Alle diese Spuren kann man finden, wenn man in der Leinemasch auf den ganz normalen Wegen unterwegs ist. Dass man diese nicht verlässt, ist selbstverständlich, ist doch die Ufervegetation empfindlich, zumal Teilbereiche als Naturschutzgebiete ausgewiesen sind. Den Biber selber bekommt man aber kaum zu sehen, ist er doch nachtaktiv. Und wenn er sich am Tage dann doch mal blicken lässt und dieser den zweibeinigen Beobachter bemerkt, verschwindet er sofort unter der Wasseroberfläche. Zweimal hatte ich bisher das Glück. Davon einmal am alten Conti-Gelände/Limmer im Stichkanal zum Lindener Hafen. Doch entweder hatte ich keinen Fotoapparat dabei, oder er tauchte ab. Und ob es wirklich ein Biber war, dass kann man nur an seinem flachem Schwanz erkennen, der Kelle. Denn am Tage sind es meist die etwas kleineren Nutrias, die einen den Ratten ähnlichen Schwanz haben, die gesichtet werden.
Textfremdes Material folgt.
/-- For RedrawExactlyOnClearOrDraw, ToneExactlyWhileSoundTimerRuns and UnrecExactlyOnUnrecognizedWords. -/
theorem witness_CycleFlags :
    (after 0x00E0 State.reset).redraw = true ∧ (after 0xD000 State.reset).redraw = true ∧
    (after 0x6005 { State.reset with st := 2 }).tone = true ∧ (after 0x6005 { State.reset with st := 1 }).tone = false ∧
    (after 0x0000 State.reset).unrec = true ∧ (after 0x8128 State.reset).unrec = true ∧
    State.reset.halted = false ∧ ∃ t, step State.reset = .next t :=
  ⟨by decide, by decide, by decide, by decide, by decide, by decide, by decide, _, rfl⟩

theorem witness_TimersFaultingStep :
    (∃ t, step (at_ 0xFFF) = .next t ∧ t.halted = true) := ⟨_, rfl, rfl⟩

theorem witness_LoadedTimer :
    (∀ k, k < 2 → Commits (stepsTo k (word 0xF415 (regs [(4, 3)]))) (stepsTo (k + 1) (word 0xF415 (regs [(4, 3)])))) ∧
    (word 0xF415 (regs [(4, 3)])).nextInstr = some (.ldDtVx 4) ∧
    (stepsTo 1 (word 0xF415 (regs [(4, 3)]))).nextInstr = some (.sys 0) ∧
    (∀ k, k < 2 → Commits (stepsTo k (word 0xF418 (regs [(4, 3)]))) (stepsTo (k + 1) (word 0xF418 (regs [(4, 3)])))) ∧
    (word 0xF418 (regs [(4, 3)])).nextInstr = some (.ldStVx 4) ∧
    (stepsTo 1 (word 0xF418 (regs [(4, 3)]))).nextInstr = some (.sys 0) := by
  refine ⟨?_, by decide, by decide, ?_, by decide, by decide⟩
  · intro k hk
    obtain rfl | rfl : k = 0 ∨ k = 1 := by omega
    · exact ⟨by decide, rfl, by decide⟩
    · exact ⟨by decide, rfl, by decide⟩
  · intro k hk
    obtain rfl | rfl : k = 0 ∨ k = 1 := by omega
    · exact ⟨by decide, rfl, by decide⟩
    · exact ⟨by decide, rfl, by decide⟩

theorem witness_Mode :
    (faulted State.reset 4).mode = .halted ∧ (at_ 0xFFF).mode = .running ∧ (stepTo (at_ 0xFFF)).mode = .halted ∧
    State.reset.mode = .running ∧ (after 0xF30A (withKeys 4 State.reset)).mode = .awaitingKey ∧
    (waiting 4).mode = .awaitingKey ∧ (after 0xF30A (withKeys 0 (waiting 4))).mode = .running ∧
    (after 0xF30A (withKeys 4 (waiting 4))).mode = .awaitingKey := by decide

/-- A state that waits for a key meets the invariant. -/
theorem waiting_inv : (word 0xF30A (waiting 4)).Inv where
  spLe := by decide
  causeRunning := fun _ => by decide
  causeHalted := fun h => absurd h (by decide)
  latch := fun _ => ⟨0xF30A, 3, by decide, by decide⟩
  mem := by decide
  quietWhenHalted := fun h => absurd h (by decide)

/-- A state that a fault left meets the invariant. -/
theorem halted_inv : (stepTo (at_ 0xFFF)).Inv where
  spLe := by decide
  causeRunning := fun h => absurd h (by decide)
  causeHalted := fun _ => by decide
  latch := fun h => absurd h (by decide)
  mem := by decide
  quietWhenHalted := fun _ => by decide

theorem witness_StepKeepsTheStateInvariant :
    (word 0xF30A (waiting 4)).Inv ∧ (∃ t, step (word 0xF30A (waiting 4)) = .next t) ∧
    (stepTo (at_ 0xFFF)).Inv ∧ (∃ t, step (stepTo (at_ 0xFFF)) = .next t) :=
  ⟨waiting_inv, ⟨_, rfl⟩, halted_inv, ⟨_, rfl⟩⟩

theorem witness_EvenTargets :
    (∃ t, Commits (word 0x2ABC State.reset) t) ∧ (word 0x2ABC State.reset).pc.toNat % 2 = 0 ∧
    (word 0x2ABC State.reset).nextInstr = some (.call 0xABC) ∧ (0xABC : Addr).toNat % 2 = 0 ∧
    (∃ t, Commits (word 0xB300 State.reset) t) ∧ (word 0xB300 State.reset).nextInstr = some (.jpV0Nnn 0x300) ∧
    (0x300 + ((word 0xB300 State.reset).V 0).toNat) % 2 = 0 ∧
    (∃ t, Commits (word 0x00EE called) t) ∧ (word 0x00EE called).nextInstr = some .ret ∧
    ((word 0x00EE called).stackRead ((word 0x00EE called).sp - 1)).toNat % 2 = 0 :=
  ⟨⟨_, by decide, rfl, rfl⟩, by decide, by decide, by decide, ⟨_, by decide, rfl, rfl⟩, by decide, by decide,
      ⟨_, by decide, rfl, rfl⟩, by decide, by decide⟩

theorem witness_RegistersChange :
    (∃ t, step (word 0x6005 State.reset) = .next t ∧ t.V 0 ≠ (word 0x6005 State.reset).V 0) ∧
    (∃ t, step (word 0x8344 (regs [(3, 255), (4, 1)])) = .next t ∧
      t.V 15 ≠ (word 0x8344 (regs [(3, 255), (4, 1)])).V 15) := ⟨⟨_, rfl, by decide⟩, ⟨_, rfl, by decide⟩⟩

theorem witness_MemoryChanges :
    (∃ t, step (word 0xF033 (regs [(0, 255)])) = .next t ∧ t.readByte 2 ≠ (word 0xF033 (regs [(0, 255)])).readByte 2) ∧
    (∃ t, step (word 0xF055 (regs [(0, 255)])) = .next t ∧ t.readByte 0 ≠ (word 0xF055 (regs [(0, 255)])).readByte 0) :=
  ⟨⟨_, rfl, by decide⟩, ⟨_, rfl, by decide⟩⟩

theorem witness_StackChanges :
    State.reset.sp.toNat ≤ 16 ∧ ({ State.reset with sp := 16 } : State).sp.toNat ≤ 16 ∧
    (∃ t, step (word 0x2300 { State.reset with sp := 15 }) = .next t ∧ t.sp = 16) ∧
    (∃ t, step (word 0x00EE called) = .next t ∧ t.sp = 0) ∧
    (∃ t, step (word 0x2300 { State.reset with sp := 16 }) = .next t ∧ t.sp = 16) :=
  ⟨by decide, by decide, ⟨_, rfl, by decide⟩, ⟨_, rfl, by decide⟩, ⟨_, rfl, by decide⟩⟩

theorem witness_IndexFramebufferAndLatch :
    (∃ t, step (word 0xA2F0 State.reset) = .next t ∧ t.idx ≠ (word 0xA2F0 State.reset).idx) ∧
    (∃ t, step (word 0xD015 State.reset) = .next t ∧ t.fb ≠ (word 0xD015 State.reset).fb) ∧
    (∃ t, step (word 0xF30A State.reset) = .next t ∧ t.kwActive ≠ (word 0xF30A State.reset).kwActive) :=
  ⟨⟨_, rfl, by decide⟩, ⟨_, rfl, by decide⟩, ⟨_, rfl, by decide⟩⟩

theorem witness_InputsRead :
    ((⟨1, 7⟩ : StepInput).rnd = (⟨2, 7⟩ : StepInput).rnd ∧ ∀ x,
      (word 0xC30F State.reset).nextInstr ≠ some (.skpVx x) ∧ (word 0xC30F State.reset).nextInstr ≠ some (.sknpVx x) ∧
        (word 0xC30F State.reset).nextInstr ≠ some (.ldVxK x)) ∧
    ((⟨1, 7⟩ : StepInput).keys = (⟨1, 8⟩ : StepInput).keys ∧
      ∀ x kk, (word 0xE29E State.reset).nextInstr ≠ some (.rndVxKk x kk)) := by
  have h : (word 0xC30F State.reset).nextInstr = some (.rndVxKk 3 0x0F) := by decide
  have h' : (word 0xE29E State.reset).nextInstr = some (.skpVx 2) := by decide
  rw [h, h']
  exact ⟨⟨rfl, fun _ => by simp⟩, rfl, fun _ _ => by simp⟩

theorem witness_EachStepTakesOneSample :
    ({ at_ 0xFFF with inputs := [⟨4, 1⟩, ⟨8, 2⟩] } : State).halted = false ∧
    (∃ t, step { at_ 0xFFF with inputs := [⟨4, 1⟩, ⟨8, 2⟩] } = .next t) ∧
    ({ at_ 0xFFF with inputs := [⟨4, 1⟩, ⟨8, 2⟩] } : State).inputs = ⟨4, 1⟩ :: ⟨8, 2⟩ :: [] ∧
    (stepTo { at_ 0xFFF with inputs := [⟨4, 1⟩, ⟨8, 2⟩] }).halted = true :=
  ⟨by decide, ⟨_, rfl⟩, by decide, by decide⟩

/-- The hypotheses of `CompletesNext2`, for every statement that uses it. -/
theorem witness_CompletesNext2 :
    (at_ 0xFFD).pc.toNat + 2 ≤ 0xFFF ∧ (at_ 0).pc.toNat + 2 ≤ 0xFFF ∧ 0xFFF < (at_ 0xFFE).pc.toNat + 2 ∧
    0xFFF < (at_ 0xFFF).pc.toNat + 2 := by decide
Natürlich freuen wir uns darüber, dass das zweitgrößte Nagetier der Welt bei uns wieder heimisch geworden ist. Selbst der Fischotter wurde in der südlichen Masch schon gesichtet. Am Steinhuder Meer lebt er inzwischen wieder. Es ist doch großartig, dass diese Tiere, die von Natur aus in unsere Landschaft gehören und die fast oder ganz durch den Menschen ausgerottet waren, nun wieder zurückgekommen sind. In Zeiten, wo der Mensch so vielen Tieren den Lebensraum nimmt oder ihnen sogar den vollständigen Garaus macht, wie es bei vielen Großtieren in den letzten Jahrtausenden und Jahrhundertern schon geschehen ist und weitere folgen werden, ist es doch besonders erfreulich, dass es manchmal für die Natur auch Erfolgsgeschichten gibt. Von der Masse aller Säugetiere unserer Erde macht der Mensch etwa 30 Prozent aus, seine Haustiere 67 Prozent und die Wildtiere nur ganze drei Prozent. Das sollte uns zu denken geben. Unsere Welt wird von großflächigen, pestizidverseuchten und lebensfeindlichen Feldflächen bedeckt. Vielerorts von monotonen, leblosen Forstwüsten. Und sie wird von Straßen und Baugebieten immer mehr versiegelt. Da sollte es doch auch unser Bestreben sein, in halbwegs naturnahen Gebieten den Wildtieren einen Lebensraum zu ermöglichen.